In Japan, the Nikkei 225 index jumped 3.51% as a weakened yen combined with upbeat industrial-production data to lift sentiment.

Japan's industrial production showed a surprise jump in May, while retail sales for the same month also gained, though the largest retailers saw a decline. Industrial output rose 2% during the last month, the Ministry of Economy, Trade and Industry said Friday, accelerating from a 0.9% gain in April.

Trading in US index futures indicated that the Dow could gain 47points at the opening bell on Friday, 28 June 2013. US stocks surged for a third session on Thursday on upbeat economic data and reiterations from Federal Reserve officials that monetary policy depends on the economic outlook. In a speech on Thursday, Federal Reserve Bank of New York President William Dudley played down the possibility that rate hikes are in the cards anytime soon. Atlanta Fed President Dennis Lockhart said that the markets had mistaken Bernanke's framework for tapering central-bank asset purchases, and reiterated the Fed's approach would be flexible, and based on economic conditions. On Wednesday, Fed Bank of Richmond President Jeffrey Lacker said he believes the economic recovery will remain lackluster for a few more years.

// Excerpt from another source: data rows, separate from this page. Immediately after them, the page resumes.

-- ==== Sys2Proof/Machine/Float.lean ====
section
/-! DEFINITION. Number formats and arithmetic (chapter 12): formats and exact values (R229, R230), rounding (R231), exp2 and
log2 (R242), decode tables (R234, R235), format descriptors (R236 to R239), the matrix step (R243, R244) and the drain
(R245). -/

namespace Sys2Proof

/-- An exact value, or an infinity, or a NaN (R231). `fin neg m e` is (-1)^neg · m · 2^e, and keeps the sign of a zero. -/
inductive Num where
  | nan
  | inf (neg : Bool)
  | fin (neg : Bool) (m : Nat) (e : Int)
  deriving DecidableEq, Repr

/-- A floating format by its exponent and fraction widths (R229). -/
structure Fmt where
  ew : Nat
  fw : Nat
  deriving DecidableEq, Repr

def Fmt.b32 : Fmt := { ew := 8, fw := 23 }
def Fmt.if19 : Fmt := { ew := 8, fw := 10 }
def Fmt.bf16 : Fmt := { ew := 8, fw := 7 }
def Fmt.b16 : Fmt := { ew := 5, fw := 10 }

def Fmt.bias (f : Fmt) : Int := 2 ^ (f.ew - 1) - 1
/-- Exponent of the unit of a subnormal. -/
def Fmt.unit (f : Fmt) : Int := 1 - f.bias - f.fw
/-- Bit pattern of +Inf. -/
def Fmt.infBits (f : Fmt) : Nat := (2 ^ f.ew - 1) * 2 ^ f.fw
/-- The default NaN (R229, R230). -/
def Fmt.nanBits (f : Fmt) : Nat := f.infBits + 2 ^ (f.fw - 1)
def Fmt.signBit (f : Fmt) : Nat := 2 ^ (f.ew + f.fw)

/-- The value of a bit pattern (R229). -/
def Fmt.decode (f : Fmt) (b : Nat) : Num :=
  let frac := b % 2 ^ f.fw
  let ex := b / 2 ^ f.fw % 2 ^ f.ew
  let neg := b / f.signBit % 2 == 1
  if ex = 2 ^ f.ew - 1 then (if frac = 0 then .inf neg else .nan)
  else if ex = 0 then .fin neg frac f.unit
  else .fin neg (2 ^ f.fw + frac) ((ex : Int) - 1 + f.unit)

/-- How a value is narrowed (R231). -/
inductive Rounding where
  | ne | tz | up
  deriving DecidableEq, Repr

/-- Whether the kept significand `q`, with remainder `r` of `2 * half`, is raised by one. -/
def Rounding.raises (d : Rounding) (neg : Bool) (q r half : Nat) : Bool :=
  match d with
  | .ne => decide (half < r) || (r == half && q % 2 == 1)
  | .tz => false
  | .up => r != 0 && !neg

/-- round_ne, round_tz and round_up of R231: the bit pattern in `f` of a value. -/
def Fmt.round (f : Fmt) (d : Rounding) (x : Num) : Nat :=
  match x with
  | .nan => f.nanBits
  | .inf neg => neg.toNat * f.signBit + f.infBits
  | .fin neg m e =>
    if m = 0 then neg.toNat * f.signBit
    else
      let top : Int := (Nat.log2 m : Int) + e
      let q : Int := max (top - f.fw) f.unit
      let sig : Nat :=
        if q ≤ e then m * 2 ^ (e - q).toNat
        else
          let sh := (q - e).toNat
          let k := m / 2 ^ sh
          k + (d.raises neg k (if sh = 0 then 0 else m % 2 ^ sh * 2) (2 ^ sh)).toNat
      let b := (q - f.unit).toNat * 2 ^ f.fw + sig
      let b' := if b < f.infBits then b
        else match d with
          | .ne => f.infBits
          | .tz => f.infBits - 1
          | .up => if neg then f.infBits - 1 else f.infBits
      neg.toNat * f.signBit + b'

def Num.isNan : Num → Bool
  | .nan => true
  | _ => false

def Num.isZero : Num → Bool
  | .fin _ m _ => m == 0
  | _ => false

def Num.isFin : Num → Bool
  | .fin _ _ _ => true
  | _ => false

def Num.sign : Num → Bool
  | .nan => false
  | .inf n => n
  | .fin n _ _ => n

def Num.neg : Num → Num
  | .nan => .nan
  | .inf n => .inf (!n)
  | .fin n m e => .fin (!n) m e

def Num.abs : Num → Num
  | .nan => .nan
  | .inf _ => .inf false
  | .fin _ m e => .fin false m e

def Num.zero : Num := .fin false 0 0
def Num.one : Num := .fin false 1 0

/-- An integer as an exact value. -/
def Num.ofInt (z : Int) : Num := .fin (decide (z < 0)) z.natAbs 0

/-- `x · 2^k`, exactly. -/
def Num.scale (x : Num) (k : Int) : Num :=
  match x with
  | .fin n m e => .fin n m (e + k)
  | y => y

/-- The signed significand of a finite value at the exponent `e0`, which must not exceed its own. -/
def sigAt (n : Bool) (m : Nat) (e e0 : Int) : Int :=
  let k : Int := (m * 2 ^ (e - e0).toNat : Nat)
  if n then -k else k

The US Department of Labor reported the number of Americans filing for state unemployment benefits fell by 9,000 to 346,000 last week. The National Association of Realtors reported that pending home sales jumped to a six-year high in May.

Federal Reserve Chairman Ben Bernanke on 19 June 2013 said that the central bank may taper the pace of its bond purchases, currently set at $85 billion a month, as early as this year if the economy continues to improve in line with its forecasts.

Data on Wednesday had gross domestic product expanding at a less-than-estimated 1.8% annualized pace in the first quarter, bolstering the view that the Fed would continue the rate of its quantitative easing until late this year or early in 2014.